MiniMax, the Shanghai-based AI lab, released its M3 model on Monday with API access live but no downloadable weights. The company says model files and a technical report will arrive within 10 days, targeting roughly June 11, on Hugging Face and GitHub.

The gap between API launch and weight release is deliberate. MiniMax captures inference revenue from the window while preserving the open-weight commitment that drives developer adoption. The strategy mirrors what Mistral did with Mixtral in late 2023: ship the API, build the audience, then release the weights before the developer community loses patience.

The benchmark numbers are notable. MiniMax reports 59.0% on SWE-Bench Pro and 74.2% on MCP Atlas, with 66.0% on Terminal-Bench 2.1. A company-run Hopper test showed M3 running continuously for 24 hours on FP8 matrix multiplication, making 147 benchmark submissions and 1,959 tool calls while raising GPU utilization from 7.6% to 71.3%. Those figures came from MiniMax’s own test harness, which the methodology notes also cite Claude Code scaffolding. Independent verification awaits the weight release.

The architecture behind M3’s long-context performance is MiniMax Sparse Attention, or MSA. Rather than computing full attention across every token in a 1M-token context, MSA pre-filters cached keys and values into blocks, then reads each selected block once. MiniMax claims this cuts per-token compute at the 1M-context length to one-twentieth of its previous-generation model. The claim is plausible given sparse attention research, but the technical report has not published yet.

M3 supports image and video inputs with text output, placing it directly against coding agents that require repository text, screenshots, diagrams, and long tool histories in a single session.

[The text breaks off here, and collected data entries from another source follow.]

-- ==== Sys2Proof/Machine/Queue.lean ====
section
/-! DEFINITION. Stage queues: QPUSH, QPOP and QPEEK (09_isa_memory_sync.md R240 to R243, 13_execution.md R378,
14_scheduling.md R400, R411). -/

namespace Sys2Proof.Machine

/-- The address of a record in its ring (R378). -/
def Queue.place (q : Queue) (n : Nat) : Nat := q.qbase + 64 * (n % q.depth)

/-- What lane `l` of a strand supplies to a record: four registers, or zeros where it is not active (R241). -/
def Issue.recordPart (c : Issue) (b : Opnd) (l : Nat) : List Byte :=
  if c.active.getLsbD l then (upTo 4).flatMap fun k => leBytes 4 (c.regAt l b k).toNat else List.replicate 16 0

/-- A queue instruction put in flight: the registers and the predicate of its active lanes are locked until its answer
comes (R130). -/
def Issue.queueFlight (c : Issue) (kind : PendKind) (la : BitVec 4) (writes : List RegWrite) (ps : BitVec 3) (ok : Bool)
    (poisoned : BitVec 4) (s : State) : State :=
  let n := s.newId
  let p : Pending :=
    { id := n.1, kind := kind, pc := c.pc, w1 := c.w1, w2 := c.w2, left := la.toNat
      locks := writes.map (fun w => (w.lane, w.reg)) ++
        (if ps == 7 then [] else (lanesIn c.active).map fun l => (l, predLock ps))
      writes := writes, preds := (lanesIn c.active).map fun l => (l, ps, ok), poisoned := poisoned, killed := 0, flags := 0
      causes := [], ready := false, logged := false }
  (n.2.adjStrand c.key fun st => { st with pend := st.pend ++ [p] }).later (.loadWriteback c.key n.1)

/-- The queue that a queue number names, where the issuing stage stands at the end `role` of it (R243). -/
def Issue.queueOf (c : Issue) (role : Queue → Nat) (q : BitVec 4) : Option Queue :=
  match c.la.queues[q.toNat]? with
  | some x => if role x == c.it.stage then some x else none
  | none => none

/-- The stamp of a .sc push or pop at the L2 home slice that performs it (R203, R204). (log 132 DEDUCED) -/
def Issue.stampRecord (c : Issue) (x : Queue) (n : Nat) (ord : Order) (s : State) : State :=
  if ord != .sc then s
  else
    match (translate c.it.tile c.la.asid c.la.priv .load .global (x.place n) s).2 with
    | .ok y => stampSc c.it.tile (none, homeSlice y.pa) s
    | .error _ => s

/-- The publish and the refresh of a queue instruction that moves no record (R126, R194). -/
def Issue.ordersOnly (c : Issue) (ord : Order) (scope : Scope) (s : State) : State :=
  orderAfter c.it.tile ord scope (orderBefore c.it.tile c.key ord scope s)

/-- The trap of a translation fault at a queue's ring, which ends the launch (R378, R432). -/
def Issue.ringRaise (c : Issue) (kind : AccKind) (f : Nat × PageFault) : Raise :=
  let t := trDetail f.1 f.2.level kind.code
  { c.raise f.2.cause with info1 := t, trdetail := t }

/-- A record appended: published before and refreshed after (R194), written to the ring in the launch's ASID, and counted;
a translation fault at the ring ends the launch (R378). -/
def appendRecord (c : Issue) (q : Nat) (x : Queue) (ord : Order) (scope : Scope) (bytes : List Byte) (s : State) :
    State × Bool :=
  let s := orderBefore c.it.tile c.key ord scope s
  let w := (c.la.agent c.it.tile).write .global (x.place x.appended) bytes s
  match w.2 with
  | .error f => (fatalTrap c.it.launch c.key (c.ringRaise .store f) w.1, false)
  | .ok _ =>
    let s := orderAfter c.it.tile ord scope (c.stampRecord x x.appended ord w.1)
    (wakeLaunch c.it.launch (adjQueue c.it.launch q (fun x => { x with
      appended := x.appended + 1, live := x.live ++ [x.appended] }) s), true)

/-- QPUSH (R241): a strand with an active lane appends one record, and waits while the queue is full unless NB is set. In a
deterministic launch it is held for the token (R411). Its order takes effect whether or not it pushes (R126, R194). (log 40 DEDUCED) -/
def execQpush (g : Guard) (la : BitVec 4) (scope : Scope) (ord : Order) (nb : Bool) (b : Opnd) (ps : BitVec 3) (q : BitVec 4)
    (s : State) : Host.Outcome State Fault Refusal :=
  issue (.qpush g la scope ord nb b ps q) s fun c s =>
    match c.queueOf (·.fromStage) q with
    | none => c.traps 0x29 s
    | some x =>
      if c.active == 0 then .done (c.ordersOnly ord scope s)
      else if c.awaitsToken then .wait .token s
      else if x.depth ≤ x.live.length then
        if nb then .done (c.queueFlight .store la [] ps false 0 (c.ordersOnly ord scope s))
        else .wait (.queueFull q.toNat) s
      else
        let r := appendRecord c q.toNat x ord scope ((upTo 4).flatMap (c.recordPart b)) s
        if r.2 then .done (c.queueFlight .store la [] ps true 0 r.1) else .over r.1

/-- The parts of a record as its ring holds them, each with whether it can be read; the first fault. -/
def readRecord (c : Issue) (x : Queue) (n : Nat) : List Nat → State → State × Except (Nat × PageFault) (List (Nat × Bulk))
  | [], s => (s, .ok [])
  | l :: ls, s =>
    let r := (c.la.agent c.it.tile).read .global (x.place n + 16 * l) 16 s
    match r.2 with
    | .error f => (r.1, .error f)
    | .ok v =>
      let rest := readRecord c x n ls r.1
      (rest.1, rest.2.map fun vs => (l, { v with bad := v.bad || v.gone || x.bad.contains (n, l) }) :: vs)

/-- The registers of a lane that a part of a record fills; a part that cannot be read is poison (R433). -/
def Issue.recordWrites (c : Issue) (d : Opnd) (l : Nat) (v : Bulk) : List RegWrite :=
  (upTo 4).map fun k =>
    ⟨l, c.index d + k, if v.bad then BitVec.ofNat 32 (poison 32) else BitVec.ofNat 32 (ofLeBytes ((v.bytes.drop (4 * k)).take 4))⟩

/-- QPOP and QPEEK (R242): the bound record written into the active lanes, or zeros once the strand has popped. A strand
without an active lane takes nothing and is not marked as having popped. (log 142 DESIGN CHOICE) -/
def takeRecord (pops : Bool) (la : BitVec 4) (scope : Scope) (ord : Order) (d : Opnd) (ps : BitVec 3) (q : BitVec 4)
    (c : Issue) (s : State) : Act :=
  match c.queueOf (·.toStage) q with
  | none => c.traps 0x29 s
  | some x =>
    if c.active == 0 then .done (c.ordersOnly ord scope s)
    else
      let zeros := (lanesIn c.active).flatMap fun l => (upTo 4).map fun k => (⟨l, c.index d + k, 0⟩ : RegWrite)
      match (if c.it.popped.contains c.key then none else c.it.record) with
      | none => .done (c.queueFlight .load la zeros ps false 0 (c.ordersOnly ord scope s))
      | some (_, n) =>
        let r := readRecord c x n (lanesIn c.active) (orderBefore c.it.tile c.key ord scope s)
        match r.2 with
        | .error f => .over (fatalTrap c.it.launch c.key (c.ringRaise .load f) r.1)
        | .ok vs =>
          let s := orderAfter c.it.tile ord scope (c.stampRecord x n ord r.1)
          let s := c.queueFlight .load la (vs.flatMap fun v => c.recordWrites d v.1 v.2) ps true
            (maskOf fun l => vs.any fun v => v.1 == l && v.2.bad) s
          if pops then
            .done (releaseIfPopped c.st.item (s.adjItem c.st.item fun it => { it with popped := it.popped ++ [c.key] }))
          else .done s

/-- QPOP (R242). -/
def execQpop (g : Guard) (la : BitVec 4) (scope : Scope) (ord : Order) (d : Opnd) (ps : BitVec 3) (q : BitVec 4) (s : State) :
    Host.Outcome State Fault Refusal :=
  issue (.qpop g la scope ord d ps q) s (takeRecord true la scope ord d ps q)

/-- QPEEK (R242): it has no order (R243). -/
def execQpeek (g : Guard) (la : BitVec 4) (d : Opnd) (ps : BitVec 3) (q : BitVec 4) (s : State) :
    Host.Outcome State Fault Refusal :=
  issue (.qpeek g la d ps q) s (takeRecord false la .strand .none d ps q)

end Sys2Proof.Machine
end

The API page lists both Anthropic-compatible and OpenAI-compatible endpoints, which reduces switching friction for teams already running on either stack.

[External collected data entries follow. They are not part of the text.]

-- ==== Sys2Proof/Machine/System.lean ====
section
/-! DEFINITION. System registers and descriptors: SYSR, SYSW and DSET (09_isa_memory_sync.md R234 to R239,
06_encoding_and_assembly.md R132), with the register writes that the host window shares (04_translation.md R71, R82). -/

namespace Sys2Proof.Machine

/-! Registers that the host writes too. -/

/-- A write of ASIDCTXn (R71): ROOT and EN. -/
def writeAsidctx (n : Nat) (v : BitVec 64) (s : State) : State :=
  { s with asidctx := Table.put 0 (n % 512) (v &&& 0x000FFFFFFFFFF001) s.asidctx }

/-- A write of TLBIVA (R82). -/
def writeTlbiva (v : BitVec 64) (s : State) : State := { s with tlbi := { s.tlbi with va := v &&& 0x01FFFFFFFFFFF000 } }

/-- A write of TLBISTAT (R82): ERR is cleared by 1. -/
def writeTlbistat (v : BitVec 64) (s : State) : State :=
  { s with tlbi := { s.tlbi with stat := s.tlbi.stat &&& ~~~(v &&& 0x4000000000000000) } }

/-! The values of the registers (R237, R238). -/

/-- TILEID. -/
def tileIdOf (s : State) (tile : Nat) : Nat :=
  s.self * 2 ^ 23 + memberOf tile * 2 ^ 21 + clusterOf tile * 2 ^ 13 + dieOf tile * 2 ^ 10 + tile

/-- CONVOY of an item. -/
def convoyNumber (s : State) (it : Item) : Nat :=
  match Map.find it.convoy s.convoys with
  | some cv => cv.num
  | none => 0

/-- CPSTAT as it is read: INFLIGHT and FREE are counted (R169). -/
def cpstatOf (s : State) (it : Item) (item : Nat) : Nat :=
  let q := (s.tile it.tile).copies
  let inFlight := (q.filter fun e => e.item == item && e.state != .bank).length
  let shared := 64 - (floorStages s it.tile false).length - (q.filter fun e => !e.floor).length
  putBits (putBits it.cpstat.toNat 21 15 inFlight) 14 8 shared

/-- OPLOGST (R91). -/
def oplogstOf (st : Strand) : Nat :=
  let v := 2 ^ min 4 st.oplog.length - 1
  v * 16 + v

/-- TOKSTAT (R238). -/
def tokstatOf (la : Launch) (it : Item) (item : Nat) : Nat :=
  la.token.passes % 2 ^ 32 * 2 ^ 32 + (if la.det then 2 else 0) + (if la.det && holdsToken la it item then 1 else 0)

/-- CREWIDX of a lane (R238, R386). -/
def crewIdx (s : State) (c : Issue) (lane : Nat) : Nat :=
  match c.crew with
  | none => 0
  | some seat =>
    match Map.find seat.crew s.crews with
    | some r => 4 * r.g * 2 ^ 16 + workerOf seat lane
    | none => 0

/-- Whether a number names a register (R237); KVALn is the only family whose bound is the launch's. -/
def sysAssigned (n : Nat) : Bool :=
  n ≤ 0x08 || (0x10 ≤ n && n ≤ 0x16) || (0x18 ≤ n && n ≤ 0x1E) || (0x20 ≤ n && n ≤ 0x23) || (0x30 ≤ n && n ≤ 0x33)
    || (0x100 ≤ n && n ≤ 0x13F) || (0x200 ≤ n && n ≤ 0x23F) || (0x1000 ≤ n && n ≤ 0x1202) || n == 0x1300

/-- The registers whose read is a fabric input (R237, R416). -/
def sysInput (n : Nat) : Bool := 0x13 ≤ n && n ≤ 0x16

/-- The value of a register for a lane (R237, R238). (log 53 DEDUCED) -/
def sysValue (c : Issue) (s : State) (n lane : Nat) : Nat :=
  let it := c.it
  let st := c.st
  match n with
  | 0x00 => tileIdOf s it.tile
  | 0x01 => (st.inItem * 4 + lane) * 256 + physLane st.context lane
  | 0x02 => logicalId c.la it st.inItem * 2 ^ 12 + st.inItem * 2 ^ 8 + st.context
  | 0x03 => (c.drawAt s st lane).1
  | 0x04 => it.num
  | 0x05 => it.stage
  | 0x06 => convoyNumber s it
  | 0x07 => if c.crew.isSome then (Table.get 0 (frameS 80) (st.lanes.get lane).v).toNat else st.xi.toNat
  | 0x08 => it.scrBase
  | 0x10 => if c.la.det then st.retcnt.toNat else s.clock.toNat
  | 0x11 => st.retcnt.toNat
  | 0x12 => (s.tile it.tile).lclock.toNat
  | 0x13 => s.fabric.slotno
  | 0x14 => s.fabric.tidecnt.toNat
  | 0x15 => (slotPeer s 0).toNat
  | 0x16 => (slotPeer s 8).toNat
  | 0x18 => c.la.seed.toNat
  | 0x19 => (c.drawAt s st lane).2
  | 0x1A => st.fstat.toNat
  | 0x1B => it.deadMask.toNat
  | 0x1C => it.poison.toNat
  | 0x1D => crewIdx s c lane
  | 0x1E => tokstatOf c.la it st.item
  | 0x20 => st.trdetail.toNat
  | 0x21 => oplogstOf st
  | 0x22 => it.engdetail.toNat
  | 0x23 => cpstatOf s it st.item
  | 0x30 => st.fault.rec0.toNat
  | 0x31 => st.fault.rec1.toNat
  | 0x32 => st.fault.rec2.toNat
  | 0x33 => st.fault.rec3.toNat
  | 0x1200 => s.tlbi.va.toNat
  | 0x1201 => s.tlbi.cmd.toNat
  | 0x1202 => s.tlbi.stat.toNat
  | 0x1300 => (s.tile it.tile).mtestinj.toNat
  | _ =>
    if 0x100 ≤ n && n ≤ 0x13F then
      (Table.get 0 (if c.crew.isSome then frameS (n - 0x100) else n - 0x100)
        (if c.crew.isSome then (st.lanes.get lane).v else st.s)).toNat
    else if 0x200 ≤ n && n ≤ 0x23F then (counterAt s it.tile it.launch (n - 0x200)).toNat
    else if 0x1000 ≤ n && n ≤ 0x11FF then (Table.get 0 (n - 0x1000) s.asidctx).toNat
    else 0

/-- The trap of an unassigned register number (R236, R237). -/
def Issue.sysFails (c : Issue) (n : Nat) : Option Raise :=
  if sysAssigned n then none else some { c.raise 0x2A with info1 := n }

/-- SYSR (R235): every active lane receives the register's value for it. The fabric's registers are a fabric input of a
capture or replay (R416, R417). (log 52 DEDUCED) -/
def execSysr (g : Guard) (d : Opnd) (num : BitVec 16) (s : State) : Host.Outcome State Fault Refusal :=
  issue (.sysr g d num) s fun c s =>
    let n := num.toNat
    let give (f : Nat → Nat) (s : State) : Act :=
      if sysWide n then c.putPair d (fun l => BitVec.ofNat 64 (f l)) s else c.put d (fun l => BitVec.ofNat 32 (f l)) s
    match c.sysFails n with
    | some r => .trap r s
    | none =>
      if sysInput n && c.first.isSome then
        let r := fabricInput (c.inputAt 0x3F) 1 (sysValue c s n 0) s
        match r.2 with
        | some v => give (fun _ => v) r.1
        | none => .over (fatalTrap c.it.launch c.key c.diverge r.1)
      else give (sysValue c s n) s

/-! SYSW. -/

/-- What results in flight still owe to FSTAT and POISONMASK has landed (R236). -/
def landMarks (k : Nat) (s : State) : State :=
  match s.strand k with
  | none => s
  | some st =>
    let flags := st.pend.foldl (fun f p => f ||| p.flags) (0 : Flags)
    let lost := st.pend.foldl (fun f p => f ||| p.poisoned) (0 : BitVec 4)
    let s := s.adjStrand k fun st => { st with
      fstat := st.fstat ||| flags, pend := st.pend.map fun p => { p with flags := 0, poisoned := 0 } }
    s.adjItem st.item fun it => { it with poison := it.poison ||| (lost.setWidth 64 <<< (st.inItem * 4)) }

/-- DROP of OPLOGST (R91): the entries it names are not replayed, and their destinations are unlocked at once; a bit written
as 0 does nothing (R3). -/
def dropEntries (k : Nat) (m : BitVec 4) (s : State) : State :=
  match s.strand k with
  | none => s
  | some st =>
    let ids := (st.oplog.zipIdx.filter fun e => m.getLsbD e.2).map (·.1.id)
    let valid := maskOf fun j => decide (j < st.oplog.length)
    wakeOthers k ids (s.setStrand k { st with
      drop := st.drop ||| (m &&& valid), pend := st.pend.filter fun p => !(p.logged && ids.contains p.id) })

/-- CANCEL of ENGDETAIL (R167, R168): marks the item's oldest HELD command. -/
def writeEngdetail (item : Nat) (v : BitVec 64) (s : State) : State :=
  if v.getLsbD 0 && heldCommands item s != [] then s.adjItem item fun it => { it with cancel := true } else s

/-- The effect of SYSW with a value (R236, R237): read-only registers and fields discard it. -/
def Issue.sysWrite (c : Issue) (n : Nat) (v : BitVec 64) (s : State) : State :=
  match n with
  | 0x07 => s.adjStrand c.key fun st => { st with xi := v.extractLsb' 0 8, badS := st.badS.filter (· != 80) }
  | 0x1A => (landMarks c.key s).adjStrand c.key fun st => { st with fstat := st.fstat &&& ~~~(v.extractLsb' 0 6) }
  | 0x1C => (landMarks c.key s).adjItem c.st.item fun it => { it with poison := it.poison &&& ~~~v }
  | 0x21 => dropEntries c.key (v.extractLsb' 16 4) s
  | 0x22 => writeEngdetail c.st.item v s
  | 0x23 => s.adjItem c.st.item fun it => { it with cpstat := it.cpstat &&& ~~~(v &&& 0x30000000) }
  | 0x1200 => writeTlbiva v s
  | 0x1201 => writeTlbicmd v s
  | 0x1202 => writeTlbistat v s
  | 0x1300 => s.setTile c.it.tile { s.tile c.it.tile with mtestinj := v &&& 0x800101FF00000007 }
  | _ =>
    if 0x100 ≤ n && n ≤ 0x13F then s.adjStrand c.key (·.setS (n - 0x100) (v.extractLsb' 0 32))
    else if 0x1000 ≤ n && n ≤ 0x11FF then writeAsidctx (n - 0x1000) v s
    else s

/-- The number in a worker's frame of a register that SYSW writes there: XI and the s registers (R237, R386). -/
def frameReg (n : Nat) : Option Nat :=
  if n == 0x07 then some (frameS 80) else if 0x100 ≤ n && n ≤ 0x13F then some (frameS (n - 0x100)) else none

/-- SYSW to a register of a worker's frame: each active worker writes its own. (log 145 DEDUCED) -/
def Issue.frameWrite (c : Issue) (n : Nat) (a : Opnd) (s : State) : State :=
  s.adjStrand c.key fun st => (lanesIn c.active).foldl (fun st l =>
    st.setV l n (if n == frameS 80 then c.reg l a &&& 0xFF else c.reg l a)) st

/-- SYSW (R235, R236): the value of the lowest active lane; it waits for accesses that can still raise a flag or a poison
mark in a register that holds them. -/
def execSysw (g : Guard) (a : Opnd) (num : BitVec 16) (s : State) : Host.Outcome State Fault Refusal :=
  issue (.sysw g a num) s fun c s =>
    let n := num.toNat
    match c.sysFails n with
    | some r => .trap r s
    | none =>
      match c.first with
      | none => .done s
      | some l =>
        if (n == 0x1A || n == 0x1C) && c.st.pend.any (·.open) then .wait .issue s
        else
        match if c.crew.isSome then frameReg n else none with
        | some r => .done (c.frameWrite r a s)
        | none => .done (c.sysWrite n (if sysWide n then c.pair l a else (c.reg l a).setWidth 64) s)

/-! DSET. -/

/-- A quarter of a descriptor. -/
def putQuarter (d : BitVec 256) (q : Nat) (v : BitVec 64) : BitVec 256 :=
  BitVec.ofNat 256 (putBits d.toNat (64 * q + 63) (64 * q) v.toNat)

/-- DSET (R234); a descriptor register written whole can be read again (R433). -/
def execDset (g : Guard) (dn : BitVec 4) (a : Opnd) (all : Bool) (q : BitVec 2) (s : State) : Host.Outcome State Fault Refusal :=
  issue (.dset g dn a all q) s fun c s =>
    let old := Table.get 0 dn.toNat c.st.d
    let new := if !all then
        match c.first with
        | some l => putQuarter old q.toNat (c.pair l a)
        | none => old
      else if c.uniform || c.frames then
        match c.first with
        | some l => (upTo 4).foldl (fun d i => putQuarter d i (c.pair l a)) old
        | none => old
      else (lanesIn c.active).foldl (fun d i => putQuarter d i (c.pair i a)) old
    let whole := all && (c.uniform || c.frames || c.active == 15) && c.first.isSome
    .done (s.adjStrand c.key fun st => { st with
      d := Table.put 0 dn.toNat new st.d
      badS := if whole then st.badS.filter (· != 64 + dn.toNat) else st.badS })

end Sys2Proof.Machine
end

Pricing at standard rates is $0.60 per million input tokens and $2.40 per million output tokens up to 512,000 input tokens. The guaranteed 512K minimum matters because several long-context providers silently throttle at high load. Subscription plans start at $20 per month for roughly 1.7 billion M3 tokens. VentureBeat noted lower first-week promotional rates from MiniMax and platform partners.

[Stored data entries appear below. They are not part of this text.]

-- ==== Sys2Proof/Machine/HostIf.lean ====
section
/-! DEFINITION. The host die: the register window, the aperture, the link and its loss, boot, attestation, wear
(17_host_boot_debug.md R457 to R472), and soft errors (03_main_memory.md R48, 15_traps.md R433). -/

namespace Sys2Proof.Machine

/-- The bits of a mask kept of a value, the others of an old one. -/
def keep (old v mask : BitVec 64) : BitVec 64 := (old &&& ~~~mask) ||| (v &&& mask)

/-- The bits of a mask that are written as 1 cleared (R3, W1C). -/
def clearBits (old v mask : BitVec 64) : BitVec 64 := old &&& ~~~(v &&& mask)

/-- The host die changed. -/
def State.adjHost (f : HostIf → HostIf) (s : State) : State := { s with host := f s.host }

/-! The aperture (R213, R460). -/

/-- A host access as its home sees it: under the shared key, counted as a host access. (log 24 DEDUCED) -/
def hostReq : HomeReq := ⟨0, true, .host, 0, true⟩

/-- The package address of an aperture offset (R460). -/
def apertureAddr (s : State) (offset : Nat) : Nat := bitsOf s.host.aperbase.toNat 51 36 * 2 ^ 36 + offset

/-- HOST_APERTURE_ACCESS (R213, R460): a read or write through BAR2, performed at homes; one that leaves HBM and the die
scratchpad, or the aperture, has no effect and is an Unsupported Request. -/
def execHostApertureAccess (offset : Nat) (data : Option (List Byte)) (len : Nat) (s : State) :
    Host.Outcome State Fault Refusal :=
  let n := match data with
    | some bs => bs.length
    | none => len
  let a := apertureAddr s offset
  let fits : Bool := n != 0 && offset + n ≤ 2 ^ 36 && (a + n ≤ hbmEnd || (hbmEnd ≤ a && a + n ≤ dieEnd))
  if !fits then .next (s.adjHost fun h => { h with readData := [], readOk := false })
  else
    match data with
    | some bs =>
      let s := (lineParts a n).foldl
        (fun s p => physWrite hostReq p.1 p.2.2 (ofLeBytes ((bs.drop p.2.1).take p.2.2)) s) s
      .next (s.adjHost fun h => { h with readData := [], readOk := true })
    | none =>
      let r := (lineParts a n).foldl (fun (x : State × List Byte) p =>
        let v := physRead hostReq p.1 p.2.2 x.1
        (v.1, x.2 ++ leBytes p.2.2 v.2.value)) (s, [])
      .next (r.1.adjHost fun h => { h with readData := r.2, readOk := true })

/-! The link (R457, R460, R465, R466). -/

/-- HOST_LINK_DOWN (R465): the data-link layer is lost. -/
def execHostLinkDown (s : State) : Host.Outcome State Fault Refusal :=
  .next ((s.adjHost fun h => { h with
    hoststat := h.hoststat ||| 0x8000000000000000
    linkstat := h.linkstat &&& 0xFFFFFFFFFFFF0000 }).once .hostGoneCompletion)

/-- A host-range read or atomic in flight at the loss: its destinations take poison and HOST_GONE follows (R436, R465). (log 123 DEDUCED) -/
def Pending.lose (p : Pending) : Pending :=
  match p.ifGone with
  | some x =>
    if p.ready then p
    else
      { p with
        writes := x.1, preds := [], poisoned := p.poisoned ||| maskOf fun i => x.1.any fun w => w.lane == i
        flags := 0, causes := [x.2], ready := true, ifGone := none }
  | none => p

/-- HOST_GONE_COMPLETION (R465): every host-range read and atomic outstanding at the loss completes with poison. -/
def execHostGoneCompletion (s : State) : Host.Outcome State Fault Refusal :=
  if !hostGone s then .next s
  else
    .next (s.strands.foldl (fun s x =>
      if x.2.pend.any fun p => p.ifGone.isSome && !p.ready then
        settle false x.1 (s.adjStrand x.1 fun st => { st with pend := st.pend.map (·.lose) })
      else s) s)

/-- HOSTSTAT_GONE_CLEAR (R466): GONE is cleared, DLUP again says whether the link is up, and the held notices are written
in order. -/
def execHoststatGoneClear (s : State) : Host.Outcome State Fault Refusal :=
  if !hostGone s then .next s
  else
    let held := s.host.held
    let up := bitsOf s.host.linkstat.toNat 15 8 != 0
    let s := s.adjHost fun h => { h with
      hoststat := h.hoststat &&& 0x7FFFFFFFFFFFFFFF, held := []
      linkstat := if up then h.linkstat ||| 8 else h.linkstat }
    .next (held.foldl (fun s n => writeNotice n s) s)

/-- LINK_TRAINING (R457, R460): the link trains to a width and rate of the standard; training again counts. (log 122 DEDUCED) -/
def execLinkTraining (width rate : Nat) (flit : Bool) (s : State) : Host.Outcome State Fault Refusal :=
  if !([1, 2, 4, 8, 16].contains width) || rate == 0 || 8 ≤ rate then .next s
  else
    let old := s.host.linkstat.toNat
    let again := bitsOf old 15 8 != 0 || hostGone s
    let n := if again then min 0xFFFF (bitsOf old 47 32 + 1) else bitsOf old 47 32
    .next (s.adjHost fun h => { h with
      linkstat := BitVec.ofNat 64 (n * 2 ^ 32 + width * 2 ^ 8 + rate * 2 ^ 5 + (if flit then 16 else 0)
        + (if hostGone s then 0 else 8)) })

/-! Boot and attestation (R467, R468). -/

/-- POWER_ON (R467): the machine as reset leaves it, beside memory that is not the package's; then the checks of the
firmware image in their order. A check that fails leaves the package in recovery. -/
def execPowerOn (goodSignature goodRollback goodImage : Bool) (s : State) : Host.Outcome State Fault Refusal :=
  let err := if !goodSignature then 1 else if !goodRollback then 2 else if !goodImage then 3 else 0
  let fw := if err == 0 then Config.firmwareRevision.toNat else 0
  let boot := BitVec.ofNat 64 (Config.rollback.toNat * 2 ^ 48 + fw * 2 ^ 32 + err * 2 ^ 8 + (if err == 0 then 2 else 4))
  .next (State.adjHost (fun h => { h with bootstat := boot })
    { State.reset with plan := s.plan, cur := s.cur, tick := s.tick, fresh := s.fresh, hostMem := s.hostMem })

/-- BOOT_READY (R467): the firmware has filled the key slots, trained HBM and opened the window; HBM that does not train
leaves the package in recovery. -/
def execBootReady (hbmTrained : Bool) (s : State) : Host.Outcome State Fault Refusal :=
  let b := s.host.bootstat.toNat
  if bitsOf b 3 0 != 2 then .next s
  else
    let b := if hbmTrained then putBits b 3 0 3 else putBits (putBits b 15 8 4) 3 0 4
    .next (s.adjHost fun h => { h with bootstat := BitVec.ofNat 64 b })

/-- ATTESTATION_REQUEST (R468): a report over the nonce begins and DONE clears; while DONE = 0 the request is discarded. -/
def execAttestationRequest (s : State) : Host.Outcome State Fault Refusal :=
  if !s.host.attcmd.getLsbD 62 then .next s
  else
    .next ((s.adjHost fun h => { h with
      attcmd := 0, attheld := (upTo 4).map fun i => Table.get 0 i h.attnonce }).once .attestationDone)

/-- The report (R468): the nonce at byte 88, zeros from byte 248, and what the specification gives no value to. -/
def attestationBytes (report : Nat) (nonce : List (BitVec 64)) : List Byte :=
  let made (lo n : Nat) : List Byte := (upTo n).map fun i => Config.attestation report (lo + i)
  made 0 88 ++ nonce.flatMap (fun x => leBytes 8 x.toNat) ++ made 120 128 ++ List.replicate 8 0

/-- ATTESTATION_DONE (R468): ATTREPORT holds the report and DONE is set. -/
def execAttestationDone (s : State) : Host.Outcome State Fault Refusal :=
  if s.host.attcmd.getLsbD 62 then .next s
  else
    .next (s.adjHost fun h => { h with
      attcmd := 0x4000000000000000, reports := h.reports + 1
      attreport := Memory.writeBytes [] 0 (attestationBytes h.reports h.attheld), attheld := [] })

MiniMax shares fell 16% in Hong Kong after the M3 launch, per MarketWatch, following the company’s disclosure of plans for a Shanghai STAR Market listing. The report cited a listing-guidance agreement with Citic Securities and a filing with the Shanghai bureau of the China Securities Regulatory Commission. The stock reaction suggests the market sees the STAR filing as a dilution signal, not a vote of confidence in M3.

The South China Morning Post noted that MiniMax did not disclose M3’s parameter count or training compute. That absence limits direct comparison with models whose full training cards are public. Nemotron 3 Ultra, Nvidia’s recent US open-weights release, published its parameter count and training methodology; M3 has not. When the weights drop, parameter count inference from the checkpoint will settle some of those comparisons.

MiniMax has already beaten Anthropic’s Claude Opus 4.7 on BrowseComp with an earlier M3 preview. If the weight release holds to the June 11 window and the performance figures survive independent evaluation, M3 will be the strongest open-weight model available for teams that need coding, vision, and long-context work in one checkpoint.

Teams evaluating open-weight models for coding agent pipelines should hold procurement decisions until June 11, when the M3 weights either arrive as promised or do not.

Implicator (implicator.ai), 2026-06-02.